''[. . .]A Wy czego tu szukacie - nagle z góry zlazła babajaga. . . ''
'Oh jak ja się cieszę , że Cię widzę' pomyślałam sobie jak tylko ujrzałam tą czarownicę w różowym szlafroczku. Ukochany chyba widział moją minę, bo od razu zareagował.
- O cześć Caro co tam u Ciebie - mówił trzymając mnie za rękę i uśmiechając się do niej.

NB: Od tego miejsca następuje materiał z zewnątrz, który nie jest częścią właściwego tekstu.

-- ==== Sys2Proof/Laws/PerInstr.lean ====
section
/-! SUPPORT. The family `FramePrefix` of LAWS.json: an instruction's frame starts with the pattern the opcode table gives its
row (spec/30_encoding.md R104: AA 55 01 and the command's code) and is 16 bytes longer than its payload (R80). -/

namespace Sys2Proof.Laws

/-- The pattern of the instruction's row of the table, and the frame's length. -/
def FramePrefix.Statement (i : Instr) : Prop :=
  (encode i).take 4 = [0xAA#8, 0x55#8, 0x01#8, i.opcode.code] ∧ (encode i).length = 16 + i.payload.length

/-- The frame of any command. -/
theorem FramePrefix.ofCommand (i : Instr) : FramePrefix.Statement i :=
  ⟨by simp [encode, encodeFrame, frameBody_eq], encodeFrame_length ..⟩

theorem FramePrefix.start (seq : U16) (off : U32) (p : List Byte) : FramePrefix.Statement (.start seq off p) :=
  FramePrefix.ofCommand _
theorem FramePrefix.data (seq : U16) (off : U32) (p : List Byte) : FramePrefix.Statement (.data seq off p) :=
  FramePrefix.ofCommand _
theorem FramePrefix.endTransfer (seq : U16) (off : U32) (p : List Byte) : FramePrefix.Statement (.endTransfer seq off p) :=
  FramePrefix.ofCommand _
theorem FramePrefix.abort (seq : U16) (off : U32) (p : List Byte) : FramePrefix.Statement (.abort seq off p) :=
  FramePrefix.ofCommand _
theorem FramePrefix.queryStatus (seq : U16) (off : U32) (p : List Byte) : FramePrefix.Statement (.queryStatus seq off p) :=
  FramePrefix.ofCommand _
theorem FramePrefix.rollbackReq (seq : U16) (off : U32) (p : List Byte) : FramePrefix.Statement (.rollbackReq seq off p) :=
  FramePrefix.ofCommand _
theorem FramePrefix.ack (seq : U16) (off : U32) (p : List Byte) : FramePrefix.Statement (.ack seq off p) :=
  FramePrefix.ofCommand _
theorem FramePrefix.nack (seq : U16) (off : U32) (p : List Byte) : FramePrefix.Statement (.nack seq off p) :=
  FramePrefix.ofCommand _
theorem FramePrefix.ready (seq : U16) (off : U32) (p : List Byte) : FramePrefix.Statement (.ready seq off p) :=
  FramePrefix.ofCommand _
theorem FramePrefix.progress (seq : U16) (off : U32) (p : List Byte) : FramePrefix.Statement (.progress seq off p) :=
  FramePrefix.ofCommand _
theorem FramePrefix.complete (seq : U16) (off : U32) (p : List Byte) : FramePrefix.Statement (.complete seq off p) :=
  FramePrefix.ofCommand _
theorem FramePrefix.error (seq : U16) (off : U32) (p : List Byte) : FramePrefix.Statement (.error seq off p) :=
  FramePrefix.ofCommand _
theorem FramePrefix.statusResp (seq : U16) (off : U32) (p : List Byte) : FramePrefix.Statement (.statusResp seq off p) :=
  FramePrefix.ofCommand _

end Sys2Proof.Laws
end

Nie wiem, ale był chyba jedyną osobą, która ją toleruje zaraz po Marco.
- Hej Mo, a u mnie wszystko dobrze, bo widzę Ciebie i oczywiście Marco - zalotnie się uśmiechnęła.
- Też się cieszę myszko, że Cię widzę - Marco pocałował ją w policzek, gdy usiadła mu na kolanach.
- Przepraszam pójdę do małej - powiedziałam najspokojniej jak tylko potrafiłam.
- Mhm. . . - odpowiedziała tymczasowa Pani domu z takim wzrokiem jakby mogła to by mnie zabiła.
- Tylko uważaj na siebie - pocałował mnie w czoło Mo podając przy okazji kule.
- Spokojnie kochanie - jak na złość tej blondi odwzajemniłam pocałunek chłopaka z tym tylko, że w usta.
- To ja Ci pokaże gdzie - Caroline wstała i ruszyła przede mnie.
- Ooo Moritz zazdroszczę Ci takiej laski - usłyszałam głos Marco.
- Wiesz czasami sam sobie zazdroszczę - dosłyszałam nawet rozmarzony głos ukochanego.
- Mam uszkodzoną nogę nie słuch kochani - krzyknęłam dając znać, że wszystko słyszę.
- Też Cię kochamy bramkareczko - odpowiedzieli chórkiem.
- To tu - wskazała na pokój małej ze wzrokiem modliszki skierowanym na mnie.
- Dzięki - wydusiłam z siebie sztuczny uśmiech.
- Hej - nagle z łazienki usłyszałam cichutki głosik. Zdałam sobie sprawę, że to mała Piszczkówna.
- Hej kochanie - podeszłam do niej o własnych silach i mocno uścisnęłam.
- Ciese się, ze tak sybko do mnie pzyjechaliście - popłakała się.
- Już spokojnie jestem tu. Kochanie już Zuza jest obok nic, a nic Ci nie grozi - nadal trzymałam maleństwo w objęciu i czułam jak zaczyna się uspokajać.
- Dobzie ufam Ci - w końcu się uśmiechnęła.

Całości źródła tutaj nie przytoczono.